Одним словом, все, что имело отношение к оврагу, мне было крайне важно.

– Говори, – потребовала я от Вовки. – Никому не скажу.

– В общем, я полез за мячом – он через забор в овраг улетел. И вот. Нашел мячик как раз в яме от твоих динозавров, повернулся обратно и вижу: у забора, где я перелазил, дядька стоит. Такой маленький и в костюме из ромбиков, как у Арлекина. Только серых ромбиков, как забор. Я понимаю, что это бродяга и лучше драпать. В обход неохота, а что делать?
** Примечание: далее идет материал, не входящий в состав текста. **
-- ==== Sys2Proof/Laws/PerInstr.lean ====
section
/-! SUPPORT. The length of every instruction's encoding (30_encoding.md R79), one lemma per constructor. -/

namespace Sys2Proof.Laws.EncodeLength

open Sys2Proof

/-- The encoder writes as many bytes as R79 counts. -/
def Statement (i : Instr) : Prop := (encode i).length = i.length

theorem segBytes_length (seg : Option Seg) : (segBytes seg).length = segLength seg := by cases seg <;> rfl

theorem disp_bytes_length (d : Disp) : d.bytes.length = d.length := by cases d <;> rfl

theorem addr_bytes_length (reg : BitVec 3) (a : Addr) : (a.bytes reg).length = 1 + a.length := by
  cases a <;> simp [Addr.bytes, Addr.length, disp_bytes_length, le32Bytes, Nat.add_comm]

theorem encodeVex_length (o : FmaOrder) (l : Bool) (seg : Option Seg) (d s2 : BitVec 4) (s3 : VexOperand) :
    (encodeVex o l seg d s2 s3).length = vexLength seg s3.length := by
  cases s3 with
  | reg r => simp [encodeVex, vexLength, VexOperand.length, segBytes_length]
  | mem a =>
    simp [encodeVex, vexLength, VexOperand.length, segBytes_length, addr_bytes_length]
    omega

theorem encodeEvexReg_length (o : FmaOrder) (seg : Option Seg) (d s2 : BitVec 5) (k : WriteMask) (ll : BitVec 2)
    (b : Bool) (r : BitVec 5) : (encodeEvexReg o seg d s2 k ll b r).length = evexLength seg 0 := by
  simp [encodeEvexReg, evexLength, segBytes_length]

theorem encodeEvexMem_length (o : FmaOrder) (seg : Option Seg) (d s2 : BitVec 5) (k : WriteMask) (ll : BitVec 2)
    (b : Bool) (a : Addr) : (encodeEvexMem o seg d s2 k ll b a).length = evexLength seg a.length := by
  simp [encodeEvexMem, evexLength, segBytes_length, addr_bytes_length]; omega

theorem encodeEvex_length (o : FmaOrder) (l : Bool) (seg : Option Seg) (d s2 : BitVec 5) (k : WriteMask)
    (s3 : EvexOperand) : (encodeEvex o l seg d s2 k s3).length = evexLength seg s3.length := by
  cases s3 <;> simp [encodeEvex, EvexOperand.length, encodeEvexReg_length, encodeEvexMem_length]

theorem encodeEvex512_length (o : FmaOrder) (seg : Option Seg) (d s2 : BitVec 5) (k : WriteMask)
    (s3 : EvexOperandEr) : (encodeEvex512 o seg d s2 k s3).length = evexLength seg s3.length := by
  cases s3 <;> simp [encodeEvex512, EvexOperandEr.length, encodeEvexReg_length, encodeEvexMem_length]

theorem vfnmsub132pdVex128 (seg : Option Seg) (d s2 : BitVec 4) (s3 : VexOperand) :
    Statement (.vfnmsub132pdVex128 seg d s2 s3) := encodeVex_length ..

theorem vfnmsub213pdVex128 (seg : Option Seg) (d s2 : BitVec 4) (s3 : VexOperand) :
    Statement (.vfnmsub213pdVex128 seg d s2 s3) := encodeVex_length ..

theorem vfnmsub231pdVex128 (seg : Option Seg) (d s2 : BitVec 4) (s3 : VexOperand) :
    Statement (.vfnmsub231pdVex128 seg d s2 s3) := encodeVex_length ..

theorem vfnmsub132pdVex256 (seg : Option Seg) (d s2 : BitVec 4) (s3 : VexOperand) :
    Statement (.vfnmsub132pdVex256 seg d s2 s3) := encodeVex_length ..

theorem vfnmsub213pdVex256 (seg : Option Seg) (d s2 : BitVec 4) (s3 : VexOperand) :
    Statement (.vfnmsub213pdVex256 seg d s2 s3) := encodeVex_length ..

theorem vfnmsub231pdVex256 (seg : Option Seg) (d s2 : BitVec 4) (s3 : VexOperand) :
    Statement (.vfnmsub231pdVex256 seg d s2 s3) := encodeVex_length ..

theorem vfnmsub132pdEvex128 (seg : Option Seg) (d s2 : BitVec 5) (k : WriteMask) (s3 : EvexOperand) :
    Statement (.vfnmsub132pdEvex128 seg d s2 k s3) := encodeEvex_length ..

theorem vfnmsub213pdEvex128 (seg : Option Seg) (d s2 : BitVec 5) (k : WriteMask) (s3 : EvexOperand) :
    Statement (.vfnmsub213pdEvex128 seg d s2 k s3) := encodeEvex_length ..

theorem vfnmsub231pdEvex128 (seg : Option Seg) (d s2 : BitVec 5) (k : WriteMask) (s3 : EvexOperand) :
    Statement (.vfnmsub231pdEvex128 seg d s2 k s3) := encodeEvex_length ..

theorem vfnmsub132pdEvex256 (seg : Option Seg) (d s2 : BitVec 5) (k : WriteMask) (s3 : EvexOperand) :
    Statement (.vfnmsub132pdEvex256 seg d s2 k s3) := encodeEvex_length ..

theorem vfnmsub213pdEvex256 (seg : Option Seg) (d s2 : BitVec 5) (k : WriteMask) (s3 : EvexOperand) :
    Statement (.vfnmsub213pdEvex256 seg d s2 k s3) := encodeEvex_length ..

theorem vfnmsub231pdEvex256 (seg : Option Seg) (d s2 : BitVec 5) (k : WriteMask) (s3 : EvexOperand) :
    Statement (.vfnmsub231pdEvex256 seg d s2 k s3) := encodeEvex_length ..

theorem vfnmsub132pdEvex512 (seg : Option Seg) (d s2 : BitVec 5) (k : WriteMask) (s3 : EvexOperandEr) :
    Statement (.vfnmsub132pdEvex512 seg d s2 k s3) := encodeEvex512_length ..

theorem vfnmsub213pdEvex512 (seg : Option Seg) (d s2 : BitVec 5) (k : WriteMask) (s3 : EvexOperandEr) :
    Statement (.vfnmsub213pdEvex512 seg d s2 k s3) := encodeEvex512_length ..

theorem vfnmsub231pdEvex512 (seg : Option Seg) (d s2 : BitVec 5) (k : WriteMask) (s3 : EvexOperandEr) :
    Statement (.vfnmsub231pdEvex512 seg d s2 k s3) := encodeEvex512_length ..

end Sys2Proof.Laws.EncodeLength
end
И тут он мне говорит – ты же Вова? Я такой – да, а вы кто? Он грит – Кирпичный я, рад познакомиться. А я ему – а почему Кирпичный? Он такой засмеялся и говорит, что зовут его так.  Ну, я ему – а-а. Он мне – бэ, и засмеялся.
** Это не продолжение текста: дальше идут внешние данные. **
/-- 2^53 units are an even number of the next larger unit. -/
theorem representableEven_of_le {m : Nat} (d : Nat) (hm : m ≤ 2 ^ 53) (heven : m % 2 = 0) :
    RepresentableEven (m * (2 ^ d * unitQ)) := by
  obtain hlt | rfl := hm.lt_or_eq
  · exact ⟨m, d - 2148, by simpa using hlt, by omega, by rw [pow_mul_unitQ, Int.cast_natCast]⟩
  · refine ⟨2 ^ 52, d + 1 - 2148, by decide, by decide, ?_⟩
    have hpow := pow_mul_unitQ (d + 1)
    rw [Nat.cast_add, Nat.cast_one] at hpow
    rw [← hpow, pow_succ]
    push_cast
    ring

theorem representable_of_le {m : Nat} (d : Nat) (hm : m ≤ 2 ^ 53) : Representable (m * (2 ^ d * unitQ)) := by
  obtain hlt | rfl := hm.lt_or_eq
  · exact ⟨m, d - 2148, by simpa using hlt, by rw [pow_mul_unitQ, Int.cast_natCast]⟩
  · exact (representableEven_of_le d le_rfl (by decide)).representable

/-- From 2^52 units on, no number of 53 bits is between two neighbouring multiples of the unit. -/
theorem representable_gap {q : Nat} {e : ℤ} (hq : 2 ^ 52 ≤ q) {u : ℚ} (hu : Representable u) :
    u ≤ q * 2 ^ e ∨ ((q + 1 : ℕ) : ℚ) * 2 ^ e ≤ u := by
  obtain ⟨k, f, hk, rfl⟩ := hu
  have hpos : (0 : ℚ) < 2 ^ e := zpow_pos two_pos e
  obtain hle | hlt := le_or_gt e f
  · obtain ⟨j, rfl⟩ := Int.le.dest hle
    rw [zpow_add₀ two_ne_zero, zpow_natCast, mul_comm ((2 : ℚ) ^ e), ← mul_assoc, mul_le_mul_iff_left₀ hpos,
      mul_le_mul_iff_left₀ hpos]
    obtain h | h := le_or_gt (k * 2 ^ j) (q : ℤ)
    · exact .inl (by exact_mod_cast h)
    · exact .inr (by exact_mod_cast h)
  · left
    have hhalf : (2 : ℚ) ^ f ≤ 2 ^ (e - 1) := zpow_le_zpow_right₀ one_le_two (by omega)
    have hkq : (k : ℚ) ≤ 2 * q := by
      have : k ≤ 2 * (q : ℤ) := by omega
      exact_mod_cast this
    calc (k : ℚ) * 2 ^ f ≤ 2 * q * 2 ^ f := by gcongr
      _ ≤ 2 * q * 2 ^ (e - 1) := by gcongr
      _ = q * 2 ^ e := by rw [zpow_sub_one₀ two_ne_zero]; ring

/-- The leading 53 bits of a magnitude. -/
theorem div_two_pow_bitLength_lt (n : Nat) : n / 2 ^ (bitLength n - 53) < 2 ^ 53 := by
  rw [Nat.div_lt_iff_lt_mul (Nat.two_pow_pos _), ← pow_add, ← bitLength_le_iff]
  omega

theorem le_div_two_pow_bitLength {n : Nat} (h : 53 ≤ bitLength n) : 2 ^ 52 ≤ n / 2 ^ (bitLength n - 53) := by
  rw [Nat.le_div_iff_mul_le (Nat.two_pow_pos _), ← pow_add, ← lt_bitLength_iff]
  omega

/-- The numbers a result of 53 bits is chosen from (R105). -/
theorem grid_representable (n : Nat) : Grid Representable RepresentableEven n (bitLength n - 53) := by
  have hq := div_two_pow_bitLength_lt n
  refine ⟨fun _ => .neg, fun _ => .neg, fun m hm => representable_of_le _ (by omega),
    fun m hm heven => representableEven_of_le _ (by omega) heven, fun hr u hu => ?_⟩
  have hlong : 53 ≤ bitLength n := by
    by_contra hshort
    rw [Nat.sub_eq_zero_of_le (by omega), pow_zero, Nat.mod_one] at hr
    exact hr rfl
  rw [pow_mul_unitQ]
  exact representable_gap (le_div_two_pow_bitLength hlong) hu

/-! ## `round53` -/

theorem round53_roundedTo (rm : Rounding) (neg : Bool) (n : Nat) :
    RoundedTo Representable RepresentableEven rm ((signed neg n : Int) * unitQ)
      ((signed neg (round53 rm neg n) : Int) * unitQ) :=
  (grid_representable n).roundedTo rm neg

/-- A magnitude of 53 bits is not changed. -/
theorem round53_eq_self {m e : Nat} (rm : Rounding) (neg : Bool) (hm : m < 2 ^ 53) :
    round53 rm neg (m * 2 ^ e) = m * 2 ^ e := by
  have hlen : bitLength (m * 2 ^ e) - 53 ≤ e := by
    have : bitLength (m * 2 ^ e) ≤ 53 + e := by
      rw [bitLength_le_iff, pow_add]
      exact Nat.mul_lt_mul_of_pos_right hm (Nat.two_pow_pos e)
    omega
  exact roundUnits_eq_iff.mpr (Nat.mod_eq_zero_of_dvd (dvd_mul_of_dvd_right (pow_dvd_pow 2 hlen) m))

/-- Rounding to 53 bits keeps a magnitude above a power of two that it has reached. -/
theorem le_round53 {n k : Nat} (rm : Rounding) (neg : Bool) (h : 2 ^ k ≤ n) : 2 ^ k ≤ round53 rm neg n := by
  have hlen : k < bitLength n := lt_bitLength_iff.mpr h
  have hge : n / 2 ^ (bitLength n - 53) ≤ roundUnits rm neg n (bitLength n - 53) := by
    obtain he | he := roundUnits_cases rm neg n (bitLength n - 53) <;> omega
  unfold round53
  refine le_trans ?_ (Nat.mul_le_mul_right _ hge)
  by_cases hlong : 53 ≤ bitLength n
  · calc 2 ^ k ≤ 2 ^ (52 + (bitLength n - 53)) := Nat.pow_le_pow_right two_pos (by omega)
      _ = 2 ^ 52 * 2 ^ (bitLength n - 53) := pow_add ..
      _ ≤ _ := Nat.mul_le_mul_right _ (le_div_two_pow_bitLength hlong)
  · rw [Nat.sub_eq_zero_of_le (by omega), pow_zero, Nat.div_one, mul_one]
    exact h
У меня от сердца отлегло, думаю, бандиты же не будут смеяться – они же сразу чик-чик и ты труп. Присмотрелся, а он в руках карты игральные держит. Опять думаю, очень это подозрительно. Овраг, дядька, карты. Говорю – можно вы подвинетесь, я тут через забор перелезу?

Он сел на корточки и говорит – перелазь. Но только, говорит, ответь мне на один вопрос. – На какой? – Тут у меня даже голос осип. Вдруг он мою жизнь потребует? Или мамину? Или…

А он такой – у тебя есть заветное желание? Я обалдел. Вот прям как джинн из сказки. А вдруг он волос из бороды выдернет и трах-тибидох? Ну, говорю, есть несколько. Вам сколько сказать? Он опять засмеялся и говорит – ты погоди, думаешь, я как Хоттабыч? Я обиделся – а что спрашиваете тогда и вообще я, наверное, пойду.

И тут он мне прямо в глаза посмотрел – страшно так, Ирк, не смейся. Я не смог взгляд отвести. И стал мне объяснять, что можно с ним в карты сыграть на самое заветное желание. Он слышал через забор, как мы играем. И если я соберусь, то нужно выйти в полночь к забору, посвистеть, и он придет.

Вовка закончил. Я помолчала, а потом и говорю:

– Классная история, я тебе даже поверила.

Вовка вскинулся:

– Не, ну, я так и знал. Больше ничего не буду рассказывать.

– Погоди. Прости, – попросила я. – Верю я тебе, – тут я сорвала, ну… Просто потому, что я даже обдумать не успела Вовкин рассказ!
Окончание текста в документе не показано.